The Socialist Federal Republic of Yugoslavia used to consist of six constituent republics and two autonomous provinces. The six republics are now all separate countries (Bosnia/Herzegovina, Croatia, Macedonia, Montenegro, Serbia and Slovenia); one autonomous province, Vojvodina, has an ethnic Serbian majority and has remained part of Serbia.
That left the second autonomous province, Kosovo, which yesterday became the world’s newest independent nation. With its large Albanian majority and traumatic recent history, Kosovo was never going to return to Serbian control. Nor was there any rational reason why it should. The only surprising thing is that this conclusion is at all controversial.
Kosovar independence is opposed not just by Serbia and Russia but by a number of countries who fear separatist movements of their own. Although the west has been supportive this time, its record is equivocal; George W Bush and his advisers came to power opposing the Clinton administration’s “nation building” in the Balkans, just as Bush senior had defended Serbian hegemony in the early 1990s. And of course Australia’s own foreign policy “experts” have consistently opposed the breakup of the Javanese empire to our north.
All of these countries are signatories to the United Nations Charter, and have therefore committed themselves to supporting “friendly relations among nations based on respect for the principle of equal rights and self-determination of peoples” (article 1.2). But the habit of according those rights only to “people like us”, and not to those with funny names and exotic customs, is deeply ingrained.
No-one would suggest that England should be content with being an “autonomous province” of France, for example. No-one disputes the right of Norway or Luxembourg to be independent countries. Yet Kosovo’s claims are not fundamentally different, only newer.

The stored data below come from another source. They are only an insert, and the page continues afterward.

-- ==== Sys2Proof/Machine/Operands.lean ====
section
/-! DEFINITION. Operand forms and the tests on them: frame-type classes (30_encoding.md R66 to R71), the acceptance of
descriptors (44_host_ops.md R199, R201), the register encodings and the host's view (10_state.md R24, R30, R38). -/

namespace Sys2Proof.Machine

/-- `expects_reply(t)`: Test-Request or BACnet-Data-Expecting-Reply (30_encoding.md R69). -/
def expectsReply (t : Octet) : Bool := t == 3 || t == 5

/-- `expected(t)`: the type that answers a request of type `t` (30_encoding.md R70). The spec gives it for 3 and 5 only;
`wait_type` holds nothing else in WaitForReply (42_token_fsm.md R176 (f)), and no frame matches there (log entry 9). -/
def expectedReply (t : Octet) : Option Octet :=
  if t = 3 then some 4 else if t = 5 then some 6 else none

/-- A proprietary frame type, 128 to 255 (30_encoding.md R68). -/
def isProprietary (t : Octet) : Bool := decide (128#8 ≤ t)

/-- The types Idle hands to the upper layer as not expecting a reply: 4, 6 and 128..255 (42_token_fsm.md R138, R140). -/
def isDelivered (t : Octet) : Bool := t == 4 || t == 6 || isProprietary t

/-- The types TX_QUEUE may queue (30_encoding.md R71, 44_host_ops.md R199 (b)). -/
def isQueueable (t : Octet) : Bool := t == 3 || t == 5 || t == 6 || isProprietary t

/-- The types REPLY may supply (30_encoding.md R71, 44_host_ops.md R201 (d)). -/
def isReplyType (t : Octet) : Bool := t == 6 || isProprietary t

/-- `TxAcceptable(t, d, n)` (44_host_ops.md R199). -/
def txAcceptable (s : State) (t d : Octet) (n : Word16) : Bool :=
  !s.txqValid && isQueueable t && decide (n.toNat ≤ nMaxData) && !(expectsReply t && d == broadcast)

/-- `RplAcceptable(t, n)` (44_host_ops.md R201). -/
def rplAcceptable (s : State) (t : Octet) (n : Word16) : Bool :=
  s.tkState == .answerDataRequest && s.reqType == 5 && !s.rplValid && isReplyType t && decide (n.toNat ≤ nMaxData)

/-- The two-bit encoding of `rx_state` (10_state.md R24). -/
def RxState.code : RxState → BitVec 2
  | .idle => 0
  | .preamble => 1
  | .header => 2
  | .data => 3

/-- The receive state a two-bit value encodes: "All four 2-bit values are used" (10_state.md R24). -/
def RxState.ofCode (v : BitVec 2) : RxState :=
  match v.toNat with
  | 0 => .idle
  | 1 => .preamble
  | 2 => .header
  | _ => .data

/-- The four-bit encoding of `tk_state` (10_state.md R30). -/
def TkState.code : TkState → BitVec 4
  | .initial => 0
  | .idle => 1
  | .useToken => 2
  | .waitForReply => 3
  | .doneWithToken => 4
  | .passToken => 5
  | .noToken => 6
  | .pollForMaster => 7
  | .answerDataRequest => 8
  | .unused k => BitVec.ofNat 4 (9 + k.val)

/-- The token machine's state a four-bit value encodes (10_state.md R30). -/
def TkState.ofCode (v : BitVec 4) : TkState :=
  match v.toNat with
  | 0 => .initial
  | 1 => .idle
  | 2 => .useToken
  | 3 => .waitForReply
  | 4 => .doneWithToken
  | 5 => .passToken
  | 6 => .noToken
  | 7 => .pollForMaster
  | 8 => .answerDataRequest
  | n => .unused (Fin.ofNat 7 (n - 9))

/-- A state one of the nine names stands for (42_token_fsm.md R176 (a)). -/
def TkState.named : TkState → Bool
  | .unused _ => false
  | .initial | .idle | .useToken | .waitForReply | .doneWithToken | .passToken | .noToken | .pollForMaster
  | .answerDataRequest => true

/-- What the host may read between two commands, without side effect (10_state.md R38, 44_host_ops.md R204). -/
structure HostView where
  tkState : BitVec 4
  status : BitVec 2
  txqValid : Bool
  rplValid : Bool
  rvf : Bool
  rif : Bool
  frType : Octet
  frDest : Octet
  frSrc : Octet
  frLen : Word16
  deriving DecidableEq, Repr

/-- The host's view of a state. -/
def State.hostView (s : State) : HostView where
  tkState := s.tkState.code
  status := s.status
  txqValid := s.txqValid
  rplValid := s.rplValid
  rvf := s.rvf
  rif := s.rif
  frType := s.frType
  frDest := s.frDest
  frSrc := s.frSrc
  frLen := s.frLen

end Sys2Proof.Machine
end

It is a sound principle (also in the UN Charter) that national borders should not be changed by force. But to generalise that, as Serbia and Russia are arguing, into a rule that they can never be changed unilaterally would be to freeze existing injustices in place indefinitely.
Russia now suggests that western support for Kosovo could lead it to retaliate by recognising the independence of places like Abkhazia (it’s on the Black sea, not far from where Jason supposedly retrieved the Golden Fleece). But if the Abkhazians are willing to go through the exhaustive negotiations and UN apprenticeship that Kosovo did, then why not?
It might expose a certain degree of western hypocrisy, but by this stage that’s not likely to surprise anyone.